EXERCISE REQUIREMENTS :: Look through the records and copy each line that has "refine" in it.

Stored items:
+--

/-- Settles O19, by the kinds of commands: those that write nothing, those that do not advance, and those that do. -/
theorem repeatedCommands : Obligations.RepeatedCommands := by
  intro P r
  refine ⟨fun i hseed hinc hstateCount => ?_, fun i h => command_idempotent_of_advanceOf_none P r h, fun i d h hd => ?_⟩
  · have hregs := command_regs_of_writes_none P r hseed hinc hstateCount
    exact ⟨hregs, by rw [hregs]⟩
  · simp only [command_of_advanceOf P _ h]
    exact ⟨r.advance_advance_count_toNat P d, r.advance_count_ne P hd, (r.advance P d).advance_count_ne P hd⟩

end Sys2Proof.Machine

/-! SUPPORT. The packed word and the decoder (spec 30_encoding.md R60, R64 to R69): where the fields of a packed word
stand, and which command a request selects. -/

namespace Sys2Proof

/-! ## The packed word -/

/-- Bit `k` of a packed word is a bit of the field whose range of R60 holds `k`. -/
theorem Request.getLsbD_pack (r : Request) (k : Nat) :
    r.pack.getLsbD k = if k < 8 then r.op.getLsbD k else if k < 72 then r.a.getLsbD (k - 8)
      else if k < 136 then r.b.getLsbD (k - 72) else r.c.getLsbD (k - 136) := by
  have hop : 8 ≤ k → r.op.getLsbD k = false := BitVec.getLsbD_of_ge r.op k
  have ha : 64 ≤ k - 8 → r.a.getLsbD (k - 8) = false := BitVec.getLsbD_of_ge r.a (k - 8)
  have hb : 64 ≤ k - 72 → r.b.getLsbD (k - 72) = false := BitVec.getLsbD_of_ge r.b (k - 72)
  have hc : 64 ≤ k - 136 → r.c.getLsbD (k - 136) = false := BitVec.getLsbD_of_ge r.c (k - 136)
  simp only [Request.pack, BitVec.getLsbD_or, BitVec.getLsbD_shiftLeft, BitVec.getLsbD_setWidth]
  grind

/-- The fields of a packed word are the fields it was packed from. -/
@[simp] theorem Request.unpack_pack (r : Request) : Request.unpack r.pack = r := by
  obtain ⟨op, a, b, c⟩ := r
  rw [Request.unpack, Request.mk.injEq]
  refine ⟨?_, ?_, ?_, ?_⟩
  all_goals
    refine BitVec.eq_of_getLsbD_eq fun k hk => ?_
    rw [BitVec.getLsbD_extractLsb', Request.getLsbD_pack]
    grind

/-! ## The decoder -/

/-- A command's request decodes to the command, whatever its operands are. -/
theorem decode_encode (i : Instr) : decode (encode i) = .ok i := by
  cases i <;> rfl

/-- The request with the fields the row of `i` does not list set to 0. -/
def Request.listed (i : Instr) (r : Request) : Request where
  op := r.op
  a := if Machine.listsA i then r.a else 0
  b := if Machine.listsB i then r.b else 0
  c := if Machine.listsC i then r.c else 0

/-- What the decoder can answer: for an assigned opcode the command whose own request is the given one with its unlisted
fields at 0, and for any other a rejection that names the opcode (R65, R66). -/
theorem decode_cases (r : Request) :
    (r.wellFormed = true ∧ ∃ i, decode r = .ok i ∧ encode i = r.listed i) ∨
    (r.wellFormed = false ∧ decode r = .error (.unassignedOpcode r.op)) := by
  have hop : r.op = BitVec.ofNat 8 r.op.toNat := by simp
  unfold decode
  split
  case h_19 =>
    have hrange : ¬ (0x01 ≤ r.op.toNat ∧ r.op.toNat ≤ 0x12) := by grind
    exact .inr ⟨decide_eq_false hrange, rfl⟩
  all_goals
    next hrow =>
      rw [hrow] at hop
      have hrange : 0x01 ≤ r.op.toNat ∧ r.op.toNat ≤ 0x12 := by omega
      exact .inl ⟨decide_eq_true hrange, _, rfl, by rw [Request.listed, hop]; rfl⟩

+--

TASK ANSWER ::
  refine ⟨fun i hseed hinc hstateCount => ?_, fun i h => command_idempotent_of_advanceOf_none P r h, fun i d h hd => ?_⟩
  refine ⟨?_, ?_, ?_, ?_⟩
    refine BitVec.eq_of_getLsbD_eq fun k hk => ?_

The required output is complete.